What has happened here? Have we stopped believing, really believing that our sins are forgiven, past, present, future? Have we stopped expecting, really expecting that our prayers will be answered? Do we go to the Father for His lovingkindness or just to mothball anxieties? Do we cry out to Him in hope or in despair?
Ravi Zacharias – the contemporary Christian apologist nonpareil – shared his personal experience of healing recently.¹ He had endured excruciating back pain for years with no relief in sight even after two back surgeries. Then one morning a friend prayed with tears over him and this man of God who had spent most of his life arguing the validity of Christianity from the standpoint of natural human rationality was supernaturally healed.

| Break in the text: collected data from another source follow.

-- ==== Sys2Proof/Machine/State.lean ====
section
/-!
DEFINITION. The state of the machine as plain data: every piece of state the spec names (INVENTORY.md, '## State'), the
reasons a step can stop, and the state after reset.
-/

namespace Sys2Proof.Machine

open Sys2Proof

/-! ### Clock and device time (R15, R35) -/

/-- Core cycles since reset and device time. -/
structure Clock where
  /-- core cycles since reset (R4) -/
  cycle : Nat
  /-- 27ths of a ns not yet counted into `time`: one core cycle is 10/27 ns (R15) -/
  part : Nat
  /-- device time in ns, what `%time` reads (R35) -/
  time : Word
  /-- device time has been loaded once since reset (R35) -/
  timeSet : Bool
  /-- disciplined and locked (R35) -/
  locked : Bool
  /-- correction still to be applied by slewing, in ns (R35) -/
  slew : Int
  /-- ns counted since the last slewed ns: at most 1 in 10,000 (100 ppm, R35) -/
  slewGap : Nat
  /-- the service controller's real-time clock (R35) -/
  rtc : Word
  /-- the launch arbiters are open (R35) -/
  open_ : Bool
  deriving DecidableEq, Repr

/-! ### Service controller (R17-R23) -/

/-- A core of the module: die and identity (R21). -/
structure CoreId where
  die : Nat
  core : Nat
  deriving DecidableEq, Repr

/-- A substitution requested or running on one die (R21). -/
structure Subst where
  core : Nat
  /-- the core raised an uncorrectable error: groups whose saved state holds poison end with 0x0D -/
  poisoned : Bool
  /-- draining has begun -/
  running : Bool
  deriving DecidableEq, Repr

/-- A queued or running row remap (R54, R55). -/
structure Remap where
  row : RowId
  spare : Nat
  deriving DecidableEq, Repr

/-- The service controller. -/
structure Ctl where
  /-- the last sample (R17) -/
  sample : Sample
  /-- the module power in the samples of the last 1 ms, the latest first (R17) -/
  powers : List Nat
  /-- consecutive samples at or above 100 °C, by die (R17) -/
  hot : Tab Nat
  /-- dies whose core clock is halved (R17) -/
  halved : List Nat
  /-- sample periods since the supply warning was last reported (R17) -/
  supplyAge : Nat
  /-- substitutions by die, the running one first (R21) -/
  subst : Tab (List Subst)
  /-- the physical core (0-51) that answers to an identity, where it is not the identity's own (R21) -/
  identity : Tab Nat
  /-- retired cores (R21) -/
  retired : List CoreId
  /-- spares used on each die, of 4 (R18) -/
  sparesUsed : Tab Nat
  /-- rows waiting for a remap, in order (R53, R55) -/
  remapQueue : List RowId
  /-- the remap whose row is being copied (R55) -/
  remapping : Option Remap
  /-- device time of the last remap start (R55) -/
  lastRemap : Option Word
  deriving DecidableEq, Repr

/-! ### Fabric (R24-R35) -/

/-- What an outstanding remote access is (R28, R29, R231). -/
inductive RemoteKind where
  /-- a load or an atomic that returns a value to a register: operand code, size in bytes, sign-extended, and whether the
  core cache takes the bytes and its policy keeps them (R226, R228) -/
  | value (reg size : Nat) (signed : Bool) (keep : Option Bool)
  /-- half of a tile row: the row and its first word, and whether the core cache takes the bytes (R228, R393) -/
  | row (row first : Nat) (keep : Option Bool)
  /-- a store: it is acknowledged; refused, its thread traps with 0x07; unreachable, it is reported (R29) -/
  | store
  /-- a sync operation that a split waits for: `acq` (true), which has no bound, or `rel` (false) on a remote word; a push
  or pop at a remote queue descriptor counts as the first; the KIND byte of its trap -/
  | sync (slot acquire : Bool) (kind : BitVec 8)
  /-- a read by a copy command: the destination, which is a local-store offset or a virtual address -/
  | copyRead (cmd : Nat) (dest : Word)
  /-- a write by a copy command -/
  | copyWrite (cmd : Nat)
  /-- a read of a launch's pipeline descriptor: the launch and the address of the block (R141) -/
  | desc (seq va : Nat)
  /-- a participant of a collective whose data has not come (R34) -/
  | coll (cmd : Nat)
  deriving DecidableEq, Repr

/-- What an outstanding remote access waits for, by its TAG (R25, R29). -/
structure Remote where
  kind : RemoteKind
  g : Gid
  /-- the pending operation of the group that it belongs to -/
  op : Nat
  thread : Nat
  /-- virtual address, for FADDR (R194) -/
  va : Word
  /-- the physical address at the destination -/
  addr : Nat
  /-- device identifier of the destination -/
  dest : BitVec 22
  /-- cycle of issue (R29: 100 µs) -/
  issued : Nat
  /-- it writes at its home: a release at fabric scope waits for it (R232) -/
  write : Bool
  /-- the word and the scope of the acquire that follows a `.sync` atomic (R230) -/
  acq : Option (Nat × Nat)
  /-- the first word and the executing threads of the instruction that waits, for a trap that comes with the answer (R194) -/
  iw0 : BitVec 32
  omask : Mask
  deriving DecidableEq, Repr

/-- The fabric side of the module. -/
structure Fabric where
  devid : BitVec 22
  /-- lanes failed, by port (R22, R24) -/
  failedLanes : Tab Nat
  /-- die-to-die ring links out of service (R11) -/
  linksDown : List Nat
  /-- flits sent and not yet taken by the network, oldest first (R25) -/
  outbox : List Flit
  nextTag : BitVec 16
  waiting : Tab Remote
  /-- malformed flits logged (R26) -/
  malformed : List Flit
  deriving DecidableEq, Repr

/-! ### Stacks (R37-R60) -/

/-- Power states of a pseudo-channel (R49). -/
inductive Power where | active | powerdown | selfrefresh
  deriving DecidableEq, Repr

/-- States of a bank (R56). -/
inductive BankState where | open_ | fenced | scrubbing | failed
  deriving DecidableEq, Repr

/-- A coalesced request (R44). -/
structure MemReq where
  /-- the pending operation, command, ray or draw it serves; none for a write-back or a fill of no one -/
  op : Option Nat
  /-- the launch for which its atoms are counted (R148) -/
  launch : Option Nat
  part : Nat
  guaranteed : Bool
  /-- the storage units fetched or written, as physical addresses: 32-byte atoms of HBM, 64-byte units of the tier -/
  atoms : List Nat
  /-- the sector count, 1-32: distinct atoms that the request touches (R44) -/
  sectors : Nat
  /-- atom-times that it takes (R65) -/
  cost : Nat
  write : Bool
  /-- sibling requests of the instruction -/
  siblings : Nat
  deriving DecidableEq, Repr

/-- One entry of a slice's accumulator store: the command, the vector and the row of the product that the entry sums, its value,
and whether a poisoned atom has entered it (R80, R52). -/
structure AccEntry where
  cmd : Nat
  vec : Nat
  row : Nat
  val : BitVec 32
  poison : Bool
  deriving DecidableEq, Repr

/-- One channel of a stack: a pseudo-channel with its bank slice, or a tier channel (R37, R41, R46, R49, R51, R80). -/
structure PChan where
  power : Power
  /-- core cycle since which no request is queued: the idle timer's start (R49) -/
  idle : Nat
  queue : List MemReq
  /-- the slice's accumulator store: 1,024 entries (R80) -/
  accs : List AccEntry
  /-- accumulators saved in the checkpoint rows (R51) -/
  checkpoint : List AccEntry
  /-- the core cycle at which the checkpoint before an entry into a power state ends (R51) -/
  saving : Option Nat
  /-- by partition: the count of logic-die cycles of its own slots at which the overruns charged to it are paid (R46) -/
  debt : Tab Nat
  /-- core cycle from which the scheduler can serve again: the sectors of a request, an exit from a power state -/
  busy : Nat
  /-- bank last refreshed, and the half-frame of the last refresh, counted from 1 (R48) -/
  refreshBank : Nat
  frame : Nat
  deriving DecidableEq, Repr

/-- One entry of the remap table with the error marks of its two SRAM copies and the persistent copy (R54). -/
structure RemapEntry where
  row : RowId
  spare : Nat
  badA : Bool
  badB : Bool
  badP : Bool
  /-- the SRAM copies hold it (R55: only after the copy of the row) -/
  live : Bool
  deriving DecidableEq, Repr

/-- One bank's state and fence log (R56). -/
structure Bank where
  state : BankState
  log : List Nat
  deriving DecidableEq, Repr

/-- One line of the tier cache (R42). -/
structure TierLine where
  tag : Nat
  /-- its way, 0-3 -/
  way : Nat
  dirty : Bool
  deriving DecidableEq, Repr

/-- A stack: window, banks, remap table, tier cache (R37-R60). -/
structure Stack where
  /-- HBM units in cache mode (R41) -/
  hbmCache : List Nat
  /-- tier units in cache mode (R41) -/
  tierCache : List Nat
  /-- sets of the tier cache, most recently used first (R42) -/
  tierSets : Tab (List TierLine)
  pcs : Tab PChan
  banks : Tab Bank
  remap : List RemapEntry
  /-- corrected errors of a row within the scrub pass, keyed by the row's number (R53) -/
  corrected : Tab Nat
  /-- result window: base address and size in bytes (R57) -/
  winBase : Nat
  winSize : Nat
  /-- full atoms of the window, as atom addresses (R57) -/
  full : List Nat
  deriving DecidableEq, Repr

/-! ### Memory levels (R211-R229) -/

/-- The fields of a view geometry entry (R62). -/
structure Geo where
  valid : Bool
  alog : Nat
  esz : Nat
  pitch : Nat
  cols : Nat
  rows : Nat
  pbase : Nat
  deriving DecidableEq, Repr

/-- How the addresses of one page reach storage. -/
structure Map where
  /-- view or kind, as in `byteKey`; 3 is host memory -/
  space : Nat
  /-- the region and the view code of an alias page -/
  geo : Option (Geo × Nat)
  /-- virtual and physical start of a plain page -/
  vbase : Nat
  pbase : Nat
  /-- destination of a remote page: device and partition -/
  dev : Nat
  rpart : Nat
  /-- the accord-capable bit (R69) -/
  ac : Bool
  writable : Bool
  deriving DecidableEq, Repr

/-- A 64-byte line that a core cache or a die buffer has taken: its tag (the key of its first byte), whether its policy keeps
it (R226), and the keys of its bytes. -/
structure CLine where
  tag : Nat
  keep : Bool
  keys : List Nat
  deriving DecidableEq, Repr

/-- A byte held by a cache. -/
structure CByte where
  val : Byte
  dirty : Bool
  deriving DecidableEq, Repr

/-- A cached translation (R218). -/
structure TlbEntry where
  part : Nat
  /-- first virtual address and length of the page -/
  base : Nat
  size : Nat
  level : Nat
  leaf : Word
  deriving DecidableEq, Repr

/-- A completed trace block in its core's write queue (R210): the group and its partition, the 64 bytes, the packets lost
with it, the cycle at which its write starts, and whether it has been written; it stays in the queue until the write is
performed at the home. -/
structure TraceBlock where
  g : Gid
  part : Nat
  bytes : List Byte
  packets : Nat
  start : Nat
  written : Bool
  deriving DecidableEq, Repr

/-- A core: its cache, its TLB, its comparators and its trace write queue (R164). -/
structure Core where
  /-- core cache, keyed by view or space and address (R224) -/
  cache : Tab CByte
  /-- the lines of each set of the core cache, at most 8, the latest used first (R224) -/
  lines : Tab (List CLine)
  tlb : List TlbEntry
  /-- BPC[0]-BPC[7] (R204) -/
  bpc : Tab Word
  /-- completed trace blocks in the write queue, oldest first (R210) -/
  traceQ : List TraceBlock
  /-- cycle from which each lane is free again (R166) -/
  busy : Tab Nat
  /-- cycle of the last best-effort issue of each lane (R151) -/
  lastBest : Tab Nat
  deriving DecidableEq, Repr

What we see and receive by faith far exceeds what we know by reason alone. We need both of course. But we must not “use logic to silence the Bible,”² wandering into fruitless unbelief.
Prayer is a privilege we have abused and watered down too long. Only the Holy Spirit can revive our faith from the lukewarm to the hot. Let us walk in the Spirit, boiling over in faith, love, joy, and hope. Let us be unflagging in knocking, and seeking, and asking impudently, insistently, confidently like a child who knows she is loved by her Father.
There are miracles ahead. For us. For those we pray for. Believe it. Believe Him.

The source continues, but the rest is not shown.